C’est d’ailleurs l’autre critique formulée à l’encontre des résultats du grand débat : ils ne seraient ni exhaustifs ni représentatifs. Ils devraient donc être considérés comme tels. Ainsi, il est important de rappeler que lorsque le gouvernement dresse les conclusions du grand débat, il se fonde uniquement sur les contributions en ligne, soit environ 500 000 personnes : pas exactement de quoi prétendre à une forme d’exhaustivité ou de représentativité. D’autant qu’il est important de regarder concrètement qui a participé à cette consultation en ligne.

Ainsi, les données transmises par l’institut OpinionWay, en charge de l’analyse des contributions, sont on ne peut plus claires : ce sont avant tout les habitants de grandes métropoles comme Lyon ou Paris qui se sont exprimés quand les zones rurales sont largement sous-représentées dans cette consultation. En clair, une sociologie de participation bien plus proche de l’électorat de Macron que du cœur des gilets jaunes...

Le Premier ministre a lui-même admis, lors de son discours, que la synthèse de la consultation n’avait pas pour ambition d’être exhaustive. Il a ainsi rappelé qu’il était « difficile de résumer par un discours les millions de mots et les milliers d’idées exprimées », ajoutant que toute synthèse, quel que soit son format, paraîtrait toujours un peu réductrice. Une précaution oratoire que l’on aurait donc pu saluer si elle n’avait rapidement cédé le pas à une longue série de généralités sur la volonté des Français. Ainsi, Edouard Philippe ne parle plus des participants à la consultation en ligne, mais bien des Français dans leur ensemble. Difficile dans ces conditions de ne pas voir l’usage éminemment politique qui est fait de cet exercice.
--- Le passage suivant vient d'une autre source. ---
/-! ### Watch entries told of a change -/

/-- What an application does to the watch entries of its record at one station (R37, R45, R47, R66, R154, R156, R157): a DETACHED
station, and one with no entry for the record, is not touched; elsewhere the entry is marked. A change of last fires the level
crossed once, ABOVE or BELOW standing before MOVE; an alert of a given reason and price is raised, or none. The alert replaces
the entry's earlier one in its place or joins the tail. An entry marked again while its line is being sent is remembered with the
line (R154), whatever the event that marks it, and nothing else of the desk controller changes. -/
def Obligations.ChangeOfLastMarksAndAlerts : Prop :=
  (∀ (r n : Nat) (old new price : Option Nat) (why : AlertReason) (moved : Bool) (st : Station)
     (before later : List WatchEntry) (e : WatchEntry) (d : Desk), d.stations[n]? = some st →
     st.watch = before ++ e :: later → e.record = r → (∀ x ∈ before ++ later, x.record ≠ r) → st.presence ≠ .detached →
     let above := ∃ a o p, e.above = some a ∧ old = some o ∧ new = some p ∧ o < a ∧ a ≤ p
     let below := ∃ b o p, e.below = some b ∧ old = some o ∧ new = some p ∧ b < o ∧ p ≤ b
     let alerted := fun (why : AlertReason) (price : Option Nat) =>
       let alert : Alert := { record := r, reason := why, price := price }
       if ∃ x ∈ st.alerts, x.record = r then st.alerts.map fun x => if x.record = r then alert else x
       else st.alerts ++ [alert]
     let told := fun (f : WatchEntry → WatchEntry × Option Alert) (entry : WatchEntry) (alerts : List Alert) =>
       (d.touch r f).stations[n]? =
         some { st with watch := before ++ { entry with pending := true } :: later, alerts := alerts }
     let changed := lastChanged old new moved
     (above → told changed { e with above := none } (alerted .above new)) ∧
     (¬ above → below → told changed { e with below := none } (alerted .below new)) ∧
     (¬ above → ¬ below → moved = true → e.move = true → told changed e (alerted .move new)) ∧
     (¬ above → ¬ below → moved = false ∨ e.move = false → told changed e st.alerts) ∧
     told (alertOf why price) e (alerted why price) ∧ told noAlert e st.alerts) ∧
  (∀ (r n : Nat) (f : WatchEntry → WatchEntry × Option Alert) (st : Station) (d : Desk), d.stations[n]? = some st →
     (st.presence = .detached ∨ ∀ x ∈ st.watch, x.record ≠ r) → (d.touch r f).stations[n]? = some st) ∧
  (∀ (r : Nat) (f : WatchEntry → WatchEntry × Option Alert) (d : Desk),
     d.touch r f = { d with stations := (d.touch r f).stations, transaction := (d.touch r f).transaction } ∧
       (d.transaction = none → (d.touch r f).transaction = none)) ∧
  (∀ (r r' : Nat) (f : WatchEntry → WatchEntry × Option Alert) (marked : Bool) (u : Transaction) (l : Line) (d : Desk),
     d.transaction = some u →
     (u.output = .line l → l.source = .entry r' marked → (d.touch r f).transaction =
       some { u with output := .line { l with source := .entry r' (marked || decide (r' = r)) } }) ∧
     ((∀ line n b, u.output = .line line → line.source ≠ .entry n b) → (d.touch r f).transaction = some u))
Dans un basculement sémantique habilement orchestré, le Grand débat ne sert plus d’instance de dialogue et de concertation mais bien d’outil de validation et de légitimation de la politique mise en œuvre par le gouvernement. Les Français s’étant désormais exprimés, toute contestation de la ligne choisie reviendrait à une forme de déni de démocratie. En clair, circulez y’a rien à voir. Pas sûr néanmoins que cette parodie de démocratie suffise à convaincre les Français, que leur voix a été écoutée.